■ **Work required**
Would you please copy exactly the line with "def Statement (i" and all lines that follow it in the data below, through the last one?

[Stored items from a collection]
-- ==== Sys2Proof/Laws/PerInstr.lean ====
section
/-! SUPPORT. A law about every command as syntax: a well-formed command names only engine queues and streams that exist
(R230, R276). -/

set_option Elab.async false

namespace Sys2Proof.Laws.WellFormed

/-- The engine queue a command names. -/
def queueArg : Instr → Option Nat
  | .predSet q => some q
  | .engineCommandEnqueue _ q _ => some q
  | .tqPush _ _ q => some q
  | .tqTokenVisible q => some q
  | .genStep q => some q
  | .wait q => some q
  | .take q => some q
  | .signal q => some q
  | .dec q => some q
  | .arrive q => some q
  | _ => none

/-- The stream a command names. -/
def streamArg : Instr → Option Nat
  | .dmaTimeout n => some n
  | .streamQuarantineExpire n => some n
  | .pageFault n => some n
  | .streamResume n => some n.toNat
  | .streamAbort n => some n.toNat
  | .ledgerSignalApply n => some n
  | .ledgerAbandoned n => some n
  | _ => none

/-- A well-formed command names only an engine queue and a stream that exist. -/
def Statement (i : Instr) : Prop :=
  i.wf = true → (∀ q, queueArg i = some q → q ≤ 22) ∧ ∀ n, streamArg i = some n → n < 2 ^ 20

■ **Answer to this task**
def Statement (i : Instr) : Prop :=
  i.wf = true → (∀ q, queueArg i = some q → q ≤ 22) ∧ ∀ n, streamArg i = some n → n < 2 ^ 20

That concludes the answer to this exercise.